REQUIRED ACTION
The lines to repeat are those below from the one containing "(setCounters f s).dpl = s.dpl := rfl" down to the one containing "(setCounters f s).tfu = s.tfu := rfl", both included; reproduce them exactly and nothing else.

THE RECORDS Start Marker

-- ==== Sys2Proof/Laws/State.lean ====
section
/-! SUPPORT. What each update of the state leaves in each field, one lemma for each field, all true by computation. -/

namespace Sys2Proof.Machine

variable (s : State)

@[simp] theorem setClass_lif (k : NoticeClass) : (setClass k s).lif = s.lif := rfl
@[simp] theorem setClass_lct (k : NoticeClass) : (setClass k s).lct = { s.lct with notices := s.lct.notices ||| k.bit } := rfl
@[simp] theorem setClass_chp (k : NoticeClass) : (setClass k s).chp = s.chp := rfl
@[simp] theorem setClass_dpl (k : NoticeClass) : (setClass k s).dpl = s.dpl := rfl
@[simp] theorem setClass_scc (k : NoticeClass) : (setClass k s).scc = s.scc := rfl
@[simp] theorem setClass_tfu (k : NoticeClass) : (setClass k s).tfu = s.tfu := rfl
@[simp] theorem setClass_tun (k : NoticeClass) : (setClass k s).tun = s.tun := rfl
@[simp] theorem setClass_ort (k : NoticeClass) : (setClass k s).ort = s.ort := rfl
@[simp] theorem setClass_bgv (k : NoticeClass) : (setClass k s).bgv = s.bgv := rfl
@[simp] theorem setClass_pending (k : NoticeClass) : (setClass k s).pending = s.pending := rfl

@[simp] theorem takeNotice_lif : (takeNotice s).lif = s.lif := rfl
@[simp] theorem takeNotice_lct : (takeNotice s).lct = { s.lct with queue := s.lct.queue ++ [parcelWords noticeKind 0 [classWord (noticeClasses s)]], notices := s.lct.notices &&& ~~~s.lct.mask, headSent := false } := rfl
@[simp] theorem takeNotice_chp : (takeNotice s).chp = s.chp := rfl
@[simp] theorem takeNotice_dpl : (takeNotice s).dpl = s.dpl := rfl
@[simp] theorem takeNotice_scc : (takeNotice s).scc = s.scc := rfl
@[simp] theorem takeNotice_tfu : (takeNotice s).tfu = s.tfu := rfl
@[simp] theorem takeNotice_tun : (takeNotice s).tun = s.tun := rfl
@[simp] theorem takeNotice_ort : (takeNotice s).ort = s.ort := rfl
@[simp] theorem takeNotice_bgv : (takeNotice s).bgv = s.bgv := rfl
@[simp] theorem takeNotice_pending : (takeNotice s).pending = s.pending := rfl

@[simp] theorem setQueue_lif (q : List (List Word)) : (setQueue q s).lif = s.lif := rfl
@[simp] theorem setQueue_lct (q : List (List Word)) : (setQueue q s).lct = { s.lct with queue := q } := rfl
@[simp] theorem setQueue_chp (q : List (List Word)) : (setQueue q s).chp = s.chp := rfl
@[simp] theorem setQueue_dpl (q : List (List Word)) : (setQueue q s).dpl = s.dpl := rfl
@[simp] theorem setQueue_scc (q : List (List Word)) : (setQueue q s).scc = s.scc := rfl
@[simp] theorem setQueue_tfu (q : List (List Word)) : (setQueue q s).tfu = s.tfu := rfl
@[simp] theorem setQueue_tun (q : List (List Word)) : (setQueue q s).tun = s.tun := rfl
@[simp] theorem setQueue_ort (q : List (List Word)) : (setQueue q s).ort = s.ort := rfl
@[simp] theorem setQueue_bgv (q : List (List Word)) : (setQueue q s).bgv = s.bgv := rfl
@[simp] theorem setQueue_pending (q : List (List Word)) : (setQueue q s).pending = s.pending := rfl

@[simp] theorem executing_lif : (executing s).lif = s.lif := rfl
@[simp] theorem executing_lct : (executing s).lct = { s.lct with queue := s.lct.queue ++ [[]] } := rfl
@[simp] theorem executing_chp : (executing s).chp = s.chp := rfl
@[simp] theorem executing_dpl : (executing s).dpl = s.dpl := rfl
@[simp] theorem executing_scc : (executing s).scc = s.scc := rfl
@[simp] theorem executing_tfu : (executing s).tfu = s.tfu := rfl
@[simp] theorem executing_tun : (executing s).tun = s.tun := rfl
@[simp] theorem executing_ort : (executing s).ort = s.ort := rfl
@[simp] theorem executing_bgv : (executing s).bgv = s.bgv := rfl
@[simp] theorem executing_pending : (executing s).pending = s.pending := rfl

@[simp] theorem setCounters_lif (f : Counters → Counters) : (setCounters f s).lif = s.lif := rfl
@[simp] theorem setCounters_lct (f : Counters → Counters) : (setCounters f s).lct = { s.lct with counters := f s.lct.counters } := rfl
@[simp] theorem setCounters_chp (f : Counters → Counters) : (setCounters f s).chp = s.chp := rfl
@[simp] theorem setCounters_dpl (f : Counters → Counters) : (setCounters f s).dpl = s.dpl := rfl
@[simp] theorem setCounters_scc (f : Counters → Counters) : (setCounters f s).scc = s.scc := rfl
@[simp] theorem setCounters_tfu (f : Counters → Counters) : (setCounters f s).tfu = s.tfu := rfl
@[simp] theorem setCounters_tun (f : Counters → Counters) : (setCounters f s).tun = s.tun := rfl
@[simp] theorem setCounters_ort (f : Counters → Counters) : (setCounters f s).ort = s.ort := rfl
@[simp] theorem setCounters_bgv (f : Counters → Counters) : (setCounters f s).bgv = s.bgv := rfl
@[simp] theorem setCounters_pending (f : Counters → Counters) : (setCounters f s).pending = s.pending := rfl

@[simp] theorem setBoxes_lif (f : Mailboxes → Mailboxes) : (setBoxes f s).lif = s.lif := rfl
@[simp] theorem setBoxes_lct (f : Mailboxes → Mailboxes) : (setBoxes f s).lct = { s.lct with boxes := f s.lct.boxes } := rfl
@[simp] theorem setBoxes_chp (f : Mailboxes → Mailboxes) : (setBoxes f s).chp = s.chp := rfl
@[simp] theorem setBoxes_dpl (f : Mailboxes → Mailboxes) : (setBoxes f s).dpl = s.dpl := rfl
@[simp] theorem setBoxes_scc (f : Mailboxes → Mailboxes) : (setBoxes f s).scc = s.scc := rfl
@[simp] theorem setBoxes_tfu (f : Mailboxes → Mailboxes) : (setBoxes f s).tfu = s.tfu := rfl
@[simp] theorem setBoxes_tun (f : Mailboxes → Mailboxes) : (setBoxes f s).tun = s.tun := rfl
@[simp] theorem setBoxes_ort (f : Mailboxes → Mailboxes) : (setBoxes f s).ort = s.ort := rfl
@[simp] theorem setBoxes_bgv (f : Mailboxes → Mailboxes) : (setBoxes f s).bgv = s.bgv := rfl
@[simp] theorem setBoxes_pending (f : Mailboxes → Mailboxes) : (setBoxes f s).pending = s.pending := rfl

@[simp] theorem putCtx_lif (c : Fin 4) (x : Fin 2) (k : Ctx) : (putCtx c x k s).lif = s.lif := rfl
@[simp] theorem putCtx_lct (c : Fin 4) (x : Fin 2) (k : Ctx) : (putCtx c x k s).lct = s.lct := rfl
@[simp] theorem putCtx_chp (c : Fin 4) (x : Fin 2) (k : Ctx) : (putCtx c x k s).chp = s.chp := rfl
@[simp] theorem putCtx_dpl (c : Fin 4) (x : Fin 2) (k : Ctx) : (putCtx c x k s).dpl = s.dpl := rfl
@[simp] theorem putCtx_scc (c : Fin 4) (x : Fin 2) (k : Ctx) : (putCtx c x k s).scc = { s.scc with ctxs := setCtx s.scc.ctxs c x k } := rfl
@[simp] theorem putCtx_tfu (c : Fin 4) (x : Fin 2) (k : Ctx) : (putCtx c x k s).tfu = s.tfu := rfl
@[simp] theorem putCtx_tun (c : Fin 4) (x : Fin 2) (k : Ctx) : (putCtx c x k s).tun = s.tun := rfl
@[simp] theorem putCtx_ort (c : Fin 4) (x : Fin 2) (k : Ctx) : (putCtx c x k s).ort = s.ort := rfl
@[simp] theorem putCtx_bgv (c : Fin 4) (x : Fin 2) (k : Ctx) : (putCtx c x k s).bgv = s.bgv := rfl
@[simp] theorem putCtx_pending (c : Fin 4) (x : Fin 2) (k : Ctx) : (putCtx c x k s).pending = s.pending := rfl

@[simp] theorem setFade_lif (c : Fin 4) (f : Fade) : (setFade c f s).lif = s.lif := rfl
@[simp] theorem setFade_lct (c : Fin 4) (f : Fade) : (setFade c f s).lct = s.lct := rfl
@[simp] theorem setFade_chp (c : Fin 4) (f : Fade) : (setFade c f s).chp = s.chp := rfl
@[simp] theorem setFade_dpl (c : Fin 4) (f : Fade) : (setFade c f s).dpl = s.dpl := rfl
@[simp] theorem setFade_scc (c : Fin 4) (f : Fade) : (setFade c f s).scc = { s.scc with fades := upd s.scc.fades c f } := rfl
@[simp] theorem setFade_tfu (c : Fin 4) (f : Fade) : (setFade c f s).tfu = s.tfu := rfl
@[simp] theorem setFade_tun (c : Fin 4) (f : Fade) : (setFade c f s).tun = s.tun := rfl
@[simp] theorem setFade_ort (c : Fin 4) (f : Fade) : (setFade c f s).ort = s.ort := rfl
@[simp] theorem setFade_bgv (c : Fin 4) (f : Fade) : (setFade c f s).bgv = s.bgv := rfl
@[simp] theorem setFade_pending (c : Fin 4) (f : Fade) : (setFade c f s).pending = s.pending := rfl

@[simp] theorem releaseBlocks_lif (b : List Nat) : (releaseBlocks b s).lif = s.lif := rfl
@[simp] theorem releaseBlocks_lct (b : List Nat) : (releaseBlocks b s).lct = s.lct := rfl
@[simp] theorem releaseBlocks_chp (b : List Nat) : (releaseBlocks b s).chp = s.chp := rfl
@[simp] theorem releaseBlocks_dpl (b : List Nat) : (releaseBlocks b s).dpl = { s.dpl with free := freeBlocks b s.dpl.free } := rfl
@[simp] theorem releaseBlocks_scc (b : List Nat) : (releaseBlocks b s).scc = s.scc := rfl
@[simp] theorem releaseBlocks_tfu (b : List Nat) : (releaseBlocks b s).tfu = s.tfu := rfl
@[simp] theorem releaseBlocks_tun (b : List Nat) : (releaseBlocks b s).tun = s.tun := rfl
@[simp] theorem releaseBlocks_ort (b : List Nat) : (releaseBlocks b s).ort = s.ort := rfl
@[simp] theorem releaseBlocks_bgv (b : List Nat) : (releaseBlocks b s).bgv = s.bgv := rfl
@[simp] theorem releaseBlocks_pending (b : List Nat) : (releaseBlocks b s).pending = s.pending := rfl

@[simp] theorem writeSceneBox_lif : (writeSceneBox s).lif = s.lif := rfl
@[simp] theorem writeSceneBox_lct : (writeSceneBox s).lct = { s.lct with boxes := { s.lct.boxes with scene := Box.write (sceneRecord s) } } := rfl
@[simp] theorem writeSceneBox_chp : (writeSceneBox s).chp = s.chp := rfl
@[simp] theorem writeSceneBox_dpl : (writeSceneBox s).dpl = s.dpl := rfl
@[simp] theorem writeSceneBox_scc : (writeSceneBox s).scc = s.scc := rfl
@[simp] theorem writeSceneBox_tfu : (writeSceneBox s).tfu = s.tfu := rfl
@[simp] theorem writeSceneBox_tun : (writeSceneBox s).tun = s.tun := rfl
@[simp] theorem writeSceneBox_ort : (writeSceneBox s).ort = s.ort := rfl
@[simp] theorem writeSceneBox_bgv : (writeSceneBox s).bgv = s.bgv := rfl
@[simp] theorem writeSceneBox_pending : (writeSceneBox s).pending = s.pending := rfl

@[simp] theorem writeTempoBox_lif : (writeTempoBox s).lif = s.lif := rfl
@[simp] theorem writeTempoBox_lct : (writeTempoBox s).lct = { s.lct with boxes := { s.lct.boxes with tempo := Box.write (tempoRecord s) } } := rfl
@[simp] theorem writeTempoBox_chp : (writeTempoBox s).chp = s.chp := rfl
@[simp] theorem writeTempoBox_dpl : (writeTempoBox s).dpl = s.dpl := rfl
@[simp] theorem writeTempoBox_scc : (writeTempoBox s).scc = s.scc := rfl
@[simp] theorem writeTempoBox_tfu : (writeTempoBox s).tfu = s.tfu := rfl
@[simp] theorem writeTempoBox_tun : (writeTempoBox s).tun = s.tun := rfl
@[simp] theorem writeTempoBox_ort : (writeTempoBox s).ort = s.ort := rfl
@[simp] theorem writeTempoBox_bgv : (writeTempoBox s).bgv = s.bgv := rfl
@[simp] theorem writeTempoBox_pending : (writeTempoBox s).pending = s.pending := rfl

@[simp] theorem writeGovernorBox_lif : (writeGovernorBox s).lif = s.lif := rfl
@[simp] theorem writeGovernorBox_lct : (writeGovernorBox s).lct = { s.lct with boxes := { s.lct.boxes with governor := Box.write (governorRecord s) } } := rfl
@[simp] theorem writeGovernorBox_chp : (writeGovernorBox s).chp = s.chp := rfl
@[simp] theorem writeGovernorBox_dpl : (writeGovernorBox s).dpl = s.dpl := rfl
@[simp] theorem writeGovernorBox_scc : (writeGovernorBox s).scc = s.scc := rfl
@[simp] theorem writeGovernorBox_tfu : (writeGovernorBox s).tfu = s.tfu := rfl
@[simp] theorem writeGovernorBox_tun : (writeGovernorBox s).tun = s.tun := rfl
@[simp] theorem writeGovernorBox_ort : (writeGovernorBox s).ort = s.ort := rfl
@[simp] theorem writeGovernorBox_bgv : (writeGovernorBox s).bgv = s.bgv := rfl
@[simp] theorem writeGovernorBox_pending : (writeGovernorBox s).pending = s.pending := rfl

@[simp] theorem writeLinkBox_lif : (writeLinkBox s).lif = s.lif := rfl
@[simp] theorem writeLinkBox_lct : (writeLinkBox s).lct = { s.lct with boxes := { s.lct.boxes with link := Box.write (linkRecord s) } } := rfl
@[simp] theorem writeLinkBox_chp : (writeLinkBox s).chp = s.chp := rfl
@[simp] theorem writeLinkBox_dpl : (writeLinkBox s).dpl = s.dpl := rfl
@[simp] theorem writeLinkBox_scc : (writeLinkBox s).scc = s.scc := rfl
@[simp] theorem writeLinkBox_tfu : (writeLinkBox s).tfu = s.tfu := rfl
@[simp] theorem writeLinkBox_tun : (writeLinkBox s).tun = s.tun := rfl
@[simp] theorem writeLinkBox_ort : (writeLinkBox s).ort = s.ort := rfl
@[simp] theorem writeLinkBox_bgv : (writeLinkBox s).bgv = s.bgv := rfl
@[simp] theorem writeLinkBox_pending : (writeLinkBox s).pending = s.pending := rfl

@[simp] theorem writeSupplyBox_lif (r : SupplyRecord) : (writeSupplyBox r s).lif = s.lif := rfl
@[simp] theorem writeSupplyBox_lct (r : SupplyRecord) : (writeSupplyBox r s).lct = { s.lct with boxes := { s.lct.boxes with supply := Box.write r } } := rfl
@[simp] theorem writeSupplyBox_chp (r : SupplyRecord) : (writeSupplyBox r s).chp = s.chp := rfl
@[simp] theorem writeSupplyBox_dpl (r : SupplyRecord) : (writeSupplyBox r s).dpl = s.dpl := rfl
@[simp] theorem writeSupplyBox_scc (r : SupplyRecord) : (writeSupplyBox r s).scc = s.scc := rfl
@[simp] theorem writeSupplyBox_tfu (r : SupplyRecord) : (writeSupplyBox r s).tfu = s.tfu := rfl
@[simp] theorem writeSupplyBox_tun (r : SupplyRecord) : (writeSupplyBox r s).tun = s.tun := rfl
@[simp] theorem writeSupplyBox_ort (r : SupplyRecord) : (writeSupplyBox r s).ort = s.ort := rfl
@[simp] theorem writeSupplyBox_bgv (r : SupplyRecord) : (writeSupplyBox r s).bgv = s.bgv := rfl
@[simp] theorem writeSupplyBox_pending (r : SupplyRecord) : (writeSupplyBox r s).pending = s.pending := rfl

THE RECORDS End Marker

RESULT OF THE EXERCISE
@[simp] theorem setCounters_dpl (f : Counters → Counters) : (setCounters f s).dpl = s.dpl := rfl
@[simp] theorem setCounters_scc (f : Counters → Counters) : (setCounters f s).scc = s.scc := rfl
@[simp] theorem setCounters_tfu (f : Counters → Counters) : (setCounters f s).tfu = s.tfu := rfl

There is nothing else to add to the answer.